Department of Medicine, Stanford University, Palo Alto, California, USA.
Extended Care and Palliative Medicine Service, Veterans Affairs Palo Alto Health Care System, Palo Alto, California, USA.
J Palliat Med. 2022 Mar;25(3):355-360. doi: 10.1089/jpm.2022.0016.

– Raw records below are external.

-- ==== Sys2Proof/Machine/Boot.lean ====
section
/-! DEFINITION. Boot.lean: the start-up timeline, the self-test slices and their failures, the health report, run-time and raw
self-test ("Start-up and self-test"; log entries 30 and 36). -/

namespace Sys2Proof.Machine

-- The reset of one block after its slice (R456).

/-- The registers of a block take their reset values, except their LK fields. -/
def resetBlockRegs (r : Regs) (block : Nat) (sel : Option Nat := none) : Regs :=
  r.foldl (fun (t : Regs) (x : Nat × Word) =>
    let addr := x.1 % 4294967296
    if addr / 65536 = block ∧ sel.all fun k => x.1 / 4294967296 == k then
      match regDesc addr with
      | none => t
      | some d =>
        let lk : Word := BitVec.ofNat 32 d.lk
        Regs.setWord t addr (x.1 / 4294967296) ((x.2 &&& lk) ||| (BitVec.ofNat 32 d.reset &&& ~~~lk))
    else t) r

/-- Banks `lo` up to `hi` are left at zero. -/
def State.zeroBanks (s : State) (lo hi : Nat) : State :=
  { s with mem := { s.mem with banks := s.mem.banks.filter fun x => !(decide (lo ≤ x.1 / 16777216 ∧ x.1 / 16777216 < hi)) } }

/-- The block of a slice is reset (R456). The registers of front ends and ports are those of the NET block; a port's are those of
its selector, and its link has to train again. -/
def State.resetSliceBlock (s : State) (k unit : Nat) : State :=
  let regs := fun (block : Nat) => ({ s with regs := resetBlockRegs s.regs block } : State)
  match k with
  | 7 => ({ regs 0x10 with arr := {} } : State).zeroBanks 0x18 0x1C
  | 8 => regs 0x11
  | 9 => ({ regs 0x12 with trim := {} } : State).zeroBanks 0x20 0x60
  | 10 => ({ regs 0x32 with vid := {} } : State).zeroBanks 0x64 0x65
  | 11 =>
    if 6 ≤ unit then s
    else
      let perPort := [0x400020, 0x400024, 0x400028, 0x40002C, 0x400030, 0x400034, 0x400038, 0x40003C, 0x400040, 0x400044]
      let r := s.regs.filter fun x => !(x.1 / 4294967296 == unit && perPort.contains (x.1 % 4294967296))
      { s with regs := r, net := { s.net with ports := s.net.ports.set unit {} } }
  | 12 => s.zeroBanks (0x62 + unit) (0x63 + unit)
  | 13 => s.zeroBanks (0x60 + unit) (0x61 + unit)
  | _ => s

-- Failed blocks (R457).

/-- Record a failed block: its bit of the unusable mask and the health event that names it. -/
def State.markUnusable (s : State) (bit : Nat) : State :=
  if (s.rget Fld.BIST_UNUSABLE_BLOCKS).testBit bit then s
  else (s.rset Fld.BIST_UNUSABLE_BLOCKS (s.rget Fld.BIST_UNUSABLE_BLOCKS + 2 ^ bit)).healthEvent Code.OK bit

/-- A block leaves the unusable mask, since its slice has passed. -/
def State.markUsable (s : State) (bit : Nat) : State :=
  if (s.rget Fld.BIST_UNUSABLE_BLOCKS).testBit bit then s.rset Fld.BIST_UNUSABLE_BLOCKS (s.rget Fld.BIST_UNUSABLE_BLOCKS - 2 ^ bit)
  else s

/-- A failed block's gate is 0 and locked until the next full reset. -/
def State.gateOff (s : State) (bit : Nat) : State :=
  let lock := s.rget Fld.SYS_GATE_LOCK
  let s1 := s.rset Fld.SYS_GATE_LOCK (if lock.testBit bit then lock else lock + 2 ^ bit)
  s1.rset ⟨Fld.SYS_GATE_LOCK.addr, bit, 1⟩ 0

/-- Requests whose image needs what is lost end with a code; those of a protected session on a twin pair are served by the twin
(R91). -/
def State.endUsers (s : State) (code : Code) (uses : Image → Bool) : State :=
  let onTwin := fun (r : Request) => (s.twinState == 1 || s.twinState == 2) && (s.session r.session).any (·.isProtected)
  let gone := s.srv.requests.filter fun x => !onTwin x.2 && (s.slot x.2.slot).image.any uses
  (gone.map (·.1)).foldl (fun (s : State) row => s.failRequest row code 8) s

/-- The array cannot be used (R73, R91). -/
def State.loseArray (s : State) : State :=
  ((s.rset Fld.ARR_REMAP_UNUSABLE 1).markUnusable 0).endUsers Code.F_ARRAY Image.usesArray

-- The trim map (R144, R145).

/-- Of the usable physical cores, the lowest-numbered that hosts no second logical core. -/
def hostFor (dead : List Nat) (taken : List Nat) : Nat :=
  ((List.range 64).find? fun p => !dead.contains p && !taken.contains p).getD 0

/-- The physical core of each logical core: its own where that is usable, and else a host. -/
def trimMap (dead : List Nat) : List Nat :=
  ((List.range 64).foldl (fun (x : List Nat × List Nat) (c : Nat) =>
    if dead.contains c then (x.1 ++ [hostFor dead x.2], x.2 ++ [hostFor dead x.2]) else (x.1 ++ [c], x.2)) ([], [])).1

/-- The substitute banks of R145 that may be used: those that have passed every run-time test (R462). -/
def State.substitutes (s : State) : List Nat := [0, 1].filter fun i => !s.boot.badSpares.contains (2 + i)

/-- BIST.SPARE of a substitute bank. -/
def subField (i : Nat) : Field := if i = 0 then Fld.BIST_SPARE_SUB0_OK else Fld.BIST_SPARE_SUB1_OK
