/-- The row tag of the request that a mirrored record of the holder's sequence slot belongs to: that of the newest mirrored ADMIT
record before it that names the slot and an allowance. -/
def State.admitRow (s : State) (slot index : Nat) : Option Nat :=
  ((s.cont.journal.filter fun r => decide (128 ≤ r.origin ∧ r.index < index) && r.subject == slot &&
    (match r.body with
      | .admitted _ _ _ _ _ _ al _ _ => al != 0
      | _ => false)).getLast?).map fun r => r.index % 4294967296

/-- The sequence of a request. -/
def State.seqOfRow (s : State) (row : Nat) : Option Nat :=
  (s.srv.sequences.find? fun x => x.2.row == row && !x.2.isSkim).map (·.1)

/-- The sequence of this module that a record of the holder's sequence slot is about. -/
def State.followSeq (s : State) (slot index : Nat) : Option Nat := (s.admitRow slot index).bind s.seqOfRow

/-- A sequence takes a further allowance, or, on a joiner, the tokens that it emitted before (R355); it is then to be rebuilt
(R255). Tokens whose TOKENS message the flush rule has already sent are not sent again (R241, R320). -/
def Sequence.adopt (x : Sequence) (r : JRecord) : Sequence :=
  match r.body with
  | .allow _ add => { x with allowance := x.allowance + add, allowRecord := r.index }
  | .tokens _ step ts =>
    if step ≠ x.emitted.length then x
    else
      let e := x.emitted ++ ts
      let y := { x with emitted := e, records := x.records ++ [r.index], phase := .preempted, done := 0, committed := 0 }
      if x.flush ≤ e.length - x.sent then { y with sent := e.length, ordinal := x.ordinal + 1 } else y
  | _ => x

/-- A record about a sequence acts on this module's sequence. -/
def State.adoptRecord (s : State) (r : JRecord) : State :=
  let act := fun (slot : Nat) => match s.followSeq slot r.index with
    | some q =>
      let s1 := s.onSeq q fun x => x.adopt r
      match r.body with
      | .tokens .. => { s1 with srv := { s1.srv with queue := s1.srv.queue.filter fun u => u.seq != q || u.kind == .pass } }
      | _ => s1
    | none => s
  match r.body with
  | .allow slot _ => act slot
  | .tokens slot _ _ => act slot
  | _ => s

/-- The records about a sequence that the holder wrote after the ADMIT record that is now executed. -/
def State.adoptLater (s : State) (r : JRecord) : State :=
  (s.cont.journal.filter fun x => decide (128 ≤ x.origin ∧ r.index < x.index)).foldl (fun (s : State) x =>
    let slot := match x.body with
      | .allow q _ => some q
      | .tokens q _ _ => some q
      | _ => none
    match slot with
    | some q => if s.admitRow q x.index = some (r.index % 4294967296) then s.adoptRecord x else s
    | none => s) s
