-- ==== Sys2Proof/Machine/Dispatch.lean ====
section
/-! DEFINITION. Dispatch.lean: each command and its meaning. -/

namespace Sys2Proof.Machine
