-- ==== Sys2Proof/Machine/Step.lean ====
section
/-! DEFINITION. Step.lean: one step of the block: the command at the front of the queue, or, on an empty queue, one
microsecond of idling. -/

namespace Sys2Proof.Machine

/-- One step: the front command runs on the state with the queue's rest; an empty queue lets the counters of time advance
by one microsecond (log entry 6). -/
def step (s : State) : Host.Outcome State Fault Refusal :=
  match s.pending with
  | [] => .next (s.idle)
  | i :: rest => exec i { s with pending := rest }

/-- A state with the command that a word spells at the front of its queue; the table gives no row bits, so no word spells a
command and the state is unchanged. -/
def State.withFetchWord (s : State) (nbits w : Nat) : State :=
  match decodeTableWord nbits w with
  | some i => { s with pending := i :: s.pending }
  | none => s

end Sys2Proof.Machine
end

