/-- Power caps and operating points (R19, R28, R182, R186, R424, R425, R427, R429 to R434, R479): an accepted cap is clamped, chooses the
point and pacer of R431, and at once the pacer meets it or is 1; the module steps toward its target; the closed loop lowers the pacer for
an interval above the cap; the throttle holds the pacer at 8 and leaves fixed-slot mode. -/
def Obligations.PowerCapsAndPoints : Prop :=
  ∀ s : State,
    let point := s.rget Fld.PWR_STATUS_POINT
    let meets := fun (t : State) => t.rget Fld.PWR_PACE_EFFECTIVE ≤ 1 ∨
      t.meets (t.rget Fld.PWR_STATUS_POINT) (t.rget Fld.PWR_PACE_EFFECTIVE) t.capInForce = true
    let chosen := fun (t : State) =>
      let cap := t.capInForce
      let fits := fun (n p : Nat) => n < 8 ∧ 1 ≤ p ∧ p ≤ s.rget (Fld.PWR_OP_CEIL n) ∧ t.meets n p cap = true
      let tempo := fun (n p : Nat) => listAt 0 [300, 536, 679, 786, 893, 1000, 1125, 1250] n * p
      ((∀ n p, ¬ fits n p) ∧ t.pwr.chosenPoint = 0 ∧ t.pwr.chosenPace = 1) ∨
      (fits t.pwr.chosenPoint t.pwr.chosenPace ∧ ∀ n p, fits n p →
        tempo n p < tempo t.pwr.chosenPoint t.pwr.chosenPace ∨
        (tempo n p = tempo t.pwr.chosenPoint t.pwr.chosenPace ∧ t.pwr.chosenPoint ≤ n))
    (∀ m x, s.boot.down = false → s.Hears m x 0x0400 32 →
      let p := m.payload
      let mw := u32 p 0
      (allZero p 4 4 = true → allZero p 16 16 = true → ((1 ≤ mw ∧ mw < 140000) ∨ 480000 < mw) → Completes (.capSet m) s fun t =>
        t = { s with net := t.net } ∧ s.Answers t m x 0x0400 Code.E_PARAM (s.capPayload (u64 p 8) 0 0 0) []) ∧
      (allZero p 4 4 = true → allZero p 16 16 = true → (mw = 0 ∨ (140000 ≤ mw ∧ mw ≤ 480000)) → Completes (.capSet m) s fun t =>
        t.pwr.rackCap = (if mw = 0 then s.maxCap else min mw s.maxCap) ∧ t.rget Fld.PWR_CAP_MW = t.capInForce % 2 ^ 19 ∧
        t.rget Fld.PWR_STATUS_CLAMPED = (if s.maxCap < mw then 1 else 0) ∧ t.cont.rackStamp = u64 p 8 ∧
        t.rget Fld.PWR_COUNTS_CAPS = min (s.rget Fld.PWR_COUNTS_CAPS + 1) (2 ^ 16 - 1) ∧
        t.rget Fld.PWR_STATUS_POINT = point ∧ meets t ∧ chosen t ∧ t.mem = s.mem)) ∧
    (point ≠ s.rget Fld.PWR_STATUS_TARGET ∨ s.pwr.reply = none → Completes .capSettled s fun t => t = s) ∧
    (∀ r, s.pwr.reply = some r → point = s.rget Fld.PWR_STATUS_TARGET → Completes .capSettled s fun t =>
      let exceeded := s.pwr.overran
      let flags := (if r.clamped then 1 else 0) + (if exceeded then 2 else 0)
      let excess := if s.pwr.overrun then s.pwr.excess / 1000000 else s.rget Fld.PWR_OVERRUN_EXCESS_W
      t = { s with net := t.net, pwr := { s.pwr with reply := none } } ∧
      s.Told t (some r.reply) 0x0400 Code.OK
        (leBytes 4 (s.rget Fld.PWR_CAP_MW) ++ leBytes 4 (s.rget Fld.PWR_POWER_MW) ++ leBytes 8 r.stamp ++ leBytes 1 point ++
          leBytes 1 (s.rget Fld.PWR_PACE_EFFECTIVE) ++ leBytes 1 flags ++ [0] ++ leBytes 4 (if exceeded then s.pwr.overrunUs else 0) ++
          leBytes 2 (if exceeded then excess else 0) ++ zeroBytes 6) []) ∧
    (∀ l, s.powered = false → Completes (.opStep l) s fun t => t = s) ∧
    (∀ l, s.powered = true → Completes (.opStep l) s fun t =>
      let target := s.settlePace.rget Fld.PWR_STATUS_TARGET
      let rate := t.rget Fld.MEM_STATUS_RATE
      let same := rate = s.rget Fld.MEM_STATUS_RATE
      t.rget Fld.PWR_STATUS_POINT = (if target < point then point - 1 else if point < target then point + 1 else point) ∧
      (target ≠ point → meets t ∧ rate = s.rget (Fld.PWR_OP_RATE (t.rget Fld.PWR_STATUS_POINT))) ∧ (target = point → same) ∧
      (same → t.mem = s.mem) ∧
      (¬ same → t.mem.onFsp1 = !s.mem.onFsp1 ∧ (if s.mem.onFsp1 then t.mem.fsp0 else t.mem.fsp1) = some rate ∧
        (if s.mem.onFsp1 then t.mem.fsp1 = s.mem.fsp1 else t.mem.fsp0 = s.mem.fsp0) ∧
        (∀ c ∈ l, c < 80 → t.channelMarked c = true ∧ t.rget Fld.MEM_FAULT_TRAIN = 1))) ∧
    (point = s.rget Fld.PWR_STATUS_TARGET → Completes .voltageConfirmTimeout s fun t => t = s) ∧
    (point ≠ s.rget Fld.PWR_STATUS_TARGET → Completes .voltageConfirmTimeout s fun t =>
      t.rget Fld.PWR_FAULT_VREG = 1 ∧ t.pwr.noUp = true ∧ t.rget Fld.PWR_STATUS_TARGET ≤ t.rget Fld.PWR_STATUS_POINT ∧
      t.rget Fld.PWR_STATUS_POINT = (if s.rget Fld.PWR_STATUS_TARGET < point then point - 1 else point) ∧ meets t) ∧
    (∀ mw, Completes (.powerInterval mw) s fun t =>
      let now := s.rget Fld.PWR_PACE_CAP
      let mv := s.rget Fld.PWR_MANUAL_MV
      let scaled := s.rget Fld.PWR_MANUAL_EN = 1 ∧ s.rget Fld.PWR_MANUAL_POINT = point ∧ mv ≠ 0
      let unit := s.rget (Fld.PWR_MODEL_ARRAY_W point) * 1000 * if scaled then mv ^ 3 else 1
      let per := if scaled then s.rget (Fld.PWR_OP_MV point) ^ 3 else 1
      t.rget Fld.PWR_POWER_MW = mw % 2 ^ 19 ∧ t.mem = s.mem ∧ t.rget Fld.PWR_STATUS_POINT = point ∧
      (s.hw.powerCount < 999 → t.hw = { s.hw with powerSum := s.hw.powerSum + mw, powerCount := s.hw.powerCount + 1 }) ∧
      (999 ≤ s.hw.powerCount → t.hw = { s.hw with inputWatts := (s.hw.powerSum + mw) / 1000000, powerSum := 0, powerCount := 0 }) ∧
      (s.powered = false → t = { s with regs := t.regs, hw := t.hw } ∧ s.RegsBut t [(Fld.PWR_POWER_MW, 0)]) ∧
      (s.powered = true → s.capInForce < mw →
        t.rget Fld.PWR_PACE_CAP = min (max 1 (now - ceilDiv ((mw - s.capInForce) * 64 * per) (max unit 1))) now ∧ t.pwr.lowIntervals = 0) ∧
      (s.powered = true → mw * 64 * per + unit ≤ s.capInForce * 64 * per → s.capInForce ≥ mw → s.pwr.lowIntervals < 99 →
        t.pwr.lowIntervals = s.pwr.lowIntervals + 1 ∧ t.rget Fld.PWR_PACE_CAP = now)) ∧
    Completes .throttleAssert s (fun t => t.rget Fld.SYS_J1_THROTTLE = 1 ∧ t.rget Fld.PWR_STATUS_EMERG = 1 ∧
      t.rget Fld.PWR_PACE_EMERG = 8 ∧ t.rget Fld.PWR_PACE_EFFECTIVE ≤ 8 ∧ t.rget Fld.PWR_FAULT_EMERG = 1 ∧
      t.rget Fld.PWR_COUNTS_EMERG = min (s.rget Fld.PWR_COUNTS_EMERG + 1) (2 ^ 16 - 1) ∧ t.rget Fld.SRV_MODE_FIXED = 0 ∧
      (s.rget Fld.SRV_MODE_FIXED = 1 → t.rget Fld.SRV_MODE_LEFT = 1 ∧ t.rget Fld.SRV_MODE_CAUSE = 3) ∧ t.mem = s.mem) ∧
    Completes .throttleRelease s (fun t => t = { s with regs := t.regs } ∧ t.rget Fld.SYS_J1_THROTTLE = 0 ∧
      t.rget Fld.PWR_STATUS_EMERG = 0 ∧ s.RegsBut t [(Fld.SYS_J1_THROTTLE, 0), (Fld.PWR_STATUS_EMERG, 0)]) ∧
    (s.rget Fld.PWR_STATUS_EMERG = 1 ∨ 64 ≤ s.rget Fld.PWR_PACE_EMERG → Completes .throttleRampStep s fun t => t = s) ∧
    (s.rget Fld.PWR_STATUS_EMERG = 0 → s.rget Fld.PWR_PACE_EMERG < 64 → Completes .throttleRampStep s fun t =>
      t.rget Fld.PWR_PACE_EMERG = s.rget Fld.PWR_PACE_EMERG + 1 ∧ t.mem = s.mem) ∧
    ∀ (m : Msg) (x : Session) (w : Word),
      let wm := wordWrite m 0x20014 w
      let pace := (w.extractLsb' 4 7).toNat
      let mv := (w.extractLsb' 11 10).toNat
      let refused := fun (c : Code) (i : Nat) => Completes (.manualPointWrite m w) s fun t => s.RefusesWrite t wm x c i
      let reserved := w &&& 0xFFE00000 ≠ 0 ∨ pace = 0 ∨ 64 < pace ∨ (mv ≠ 0 ∧ (mv < 550 ∨ 850 < mv ∨ mv % 5 ≠ 0))
      let fixed := w.getLsbD 0 = true ∧ s.rget Fld.SRV_MODE_FIXED = 1
      (s.session m.session = some x → x.closing = false → s.mayActFor m.session = true → x.role ≠ 3 ∨ x.wantsProtected = true →
        refused Code.E_ROLE 65535) ∧
      (s.MayWrite m x → reserved → refused Code.E_RESERVED 0) ∧
      (s.MayWrite m x → ¬ reserved → fixed → refused Code.B_RETRY 0) ∧
      (s.MayWrite m x → ¬ reserved → ¬ fixed → Completes (.manualPointWrite m w) s fun t =>
        Regs.word t.regs 0x20014 0 = w ∧ meets t ∧ chosen t ∧ t.mem = s.mem ∧ t.rget Fld.PWR_STATUS_POINT = point ∧
        t.pwr.millivolt = (if w.getLsbD 0 = true ∧ (w.extractLsb' 1 3).toNat = point ∧ mv ≠ 0 then mv else s.rget (Fld.PWR_OP_MV point)) ∧
        s.Answers t wm x 0x0301 Code.OK (leBytes 2 1 ++ leBytes 2 65535 ++ zeroBytes 28 ++ leBytes 4 w.toNat) [])
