theorem refuseGen_held (m : Msg) (c : Code) (s : State) {qs vt} (hyp : s.Held qs vt) : (refuseGen m c s).Held qs vt := by
  unfold refuseGen
  (try dsimp only)
  repeat' (first | (with_reducible first | assumption | apply State.withMsg_held | apply genRefusal_held) | split | intro _ | dsimp only)

theorem State.preempt_held (s : State) (q : Nat) {qs vt} (hyp : s.Held qs vt) : (State.preempt s q).Held qs vt := by
  unfold State.preempt
  (try dsimp only)
  repeat' (first | (with_reducible first | assumption | apply State.count_held | apply State.journal_held | apply State.putDesc_held | apply State.shrink_held | apply State.putSeq_held) | split | intro _ | dsimp only | refine Held.upd ?_ rfl rfl rfl)

theorem State.preemptFor_held (s : State) (q c w n : Nat) {qs vt} (h : s.Held qs vt) : (s.preemptFor q c w n).Held qs vt := by
  induction n generalizing s with
  | zero => exact h
  | succ n ih =>
    unfold State.preemptFor
    dsimp only
    split
    · exact h
    · split
      · exact h
      · exact ih _ (State.preempt_held _ _ h)

theorem State.unitPages_held (s : State) (q : Nat) (positions : Nat) {qs vt} (hyp : s.Held qs vt) : (State.unitPages s q positions).1.Held qs vt := by
  unfold State.unitPages
  (try dsimp only)
  repeat' (first | (with_reducible first | assumption | apply State.rset_held | apply State.endSeq_held | apply State.preemptFor_held) | split | refine State.ensureChunks_held _ _ _ _ _ (by assumption) ?_ | intro _ | dsimp only | refine Held.upd ?_ rfl rfl rfl)
theorem State.unitPages_held' (s : State) (q : Nat) (positions : Nat) {qs vt t b}  (e : State.unitPages s q positions = (t, b)) (hyp : s.Held qs vt) : t.Held qs vt := by
  have x := State.unitPages_held s q positions  hyp
  rw [e] at x; exact x

theorem State.setCounts_held (s : State) (q from_ committed tree : Nat) {qs vt} (hyp : s.Held qs vt) : (State.setCounts s q from_ committed tree).Held qs vt := by
  unfold State.setCounts
  (try dsimp only)
  repeat' (first | (with_reducible first | assumption | apply State.putDram_held | refine foldl_held (fun _ _ _ => ?_) ?_) | split | intro _ | dsimp only | refine Held.upd ?_ rfl rfl rfl)

theorem State.copyEntry_held (s : State) (q : Nat) (k : KvShape) (src dst : Nat) {qs vt} (hyp : s.Held qs vt) : (State.copyEntry s q k src dst).Held qs vt := by
  unfold State.copyEntry
  (try dsimp only)
  repeat' (first | (with_reducible first | assumption | apply State.putDram_held | refine foldl_held (fun _ _ _ => ?_) ?_) | split | intro _ | dsimp only | refine Held.upd ?_ rfl rfl rfl)

theorem State.topUp_held (s : State) (q cost : Nat) {qs vt} (hyp : s.Held qs vt) : (State.topUp s q cost).Held qs vt := by
  unfold State.topUp
  (try dsimp only)
  repeat' (first | (with_reducible first | assumption | apply State.journal_held | apply State.debit_held | apply State.putSeq_held) | split | intro _ | dsimp only | refine Held.upd ?_ rfl rfl rfl)

theorem State.stopWalk_held (s : State) (q cost context : Nat) (l : List Nat) {qs vt} (h : s.Held qs vt) : (s.stopWalk q cost context l).1.Held qs vt := by
  induction l generalizing s with
  | nil => exact h
  | cons a l ih =>
    unfold State.stopWalk
    split
    · exact h
    · dsimp only
      have h1 := fun x => State.putSeq_held s q x h
      split
      · exact h
      · split
        · exact h
        · split
          · exact h1 _
          · split
            · exact h1 _
            · exact ih _ (State.topUp_held _ _ _ (h1 _))

theorem State.compact_held (s : State) (q root depth : Nat) (path : List Nat) {qs vt} (hyp : s.Held qs vt) : (State.compact s q root depth path).Held qs vt := by
  unfold State.compact
  (try dsimp only)
  repeat' (first | (with_reducible first | assumption | apply State.copyEntry_held | refine foldl_held (fun _ _ _ => ?_) ?_) | split | intro _ | dsimp only | refine Held.upd ?_ rfl rfl rfl)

Completion of an advance care planning (ACP) process and/or an advance directive should result in patients receiving the care they desire at the end of life. However, three decades of research have shown that is just not the case. ACP has been a front runner in developing the science within palliative care. Some positive outcomes such as lowering levels of surrogate grief may be associated with ACP. Yet, it does not appear that further ACP research will ensure that seriously ill patients will get goal-concordant care. An unfortunate consequence of palliative care research and advocacy so far is the misguided notion of many hospital systems trying to solve their palliative care problems by only implementing an ACP initiative. At best, ACP is but one tool in the collective palliative care toolbox. New tools are needed. Given that we have finite resources, future research should focus more on tools to improve symptom management, better models of care, and systems that will ensure goal-concordant care that meet the needs of the population that the health care system is designed to meet.
完成预先医疗照护计划(ACP)流程和/或预先指示本应使患者在生命末期得到他们所期望的照护。然而,三十年来的研究表明,事实并非如此。ACP 一直是姑息治疗领域发展科学的先锋。ACP 可能会带来一些积极的结果,例如降低代理人的悲伤程度。然而,进一步的 ACP 研究似乎并不能确保重病患者得到与目标一致的照护。到目前为止,姑息治疗研究和宣传的一个不幸后果是,许多医院系统产生了一种错误的观念,即认为仅实施 ACP 计划就能解决他们的姑息治疗问题。最好的情况是,ACP 只是姑息治疗工具箱中的一个工具。需要新的工具。考虑到我们的资源有限,未来的研究应该更侧重于改善症状管理、更好的护理模式以及确保符合目标的系统的工具,这些工具应满足医疗保健系统旨在满足的人群的需求。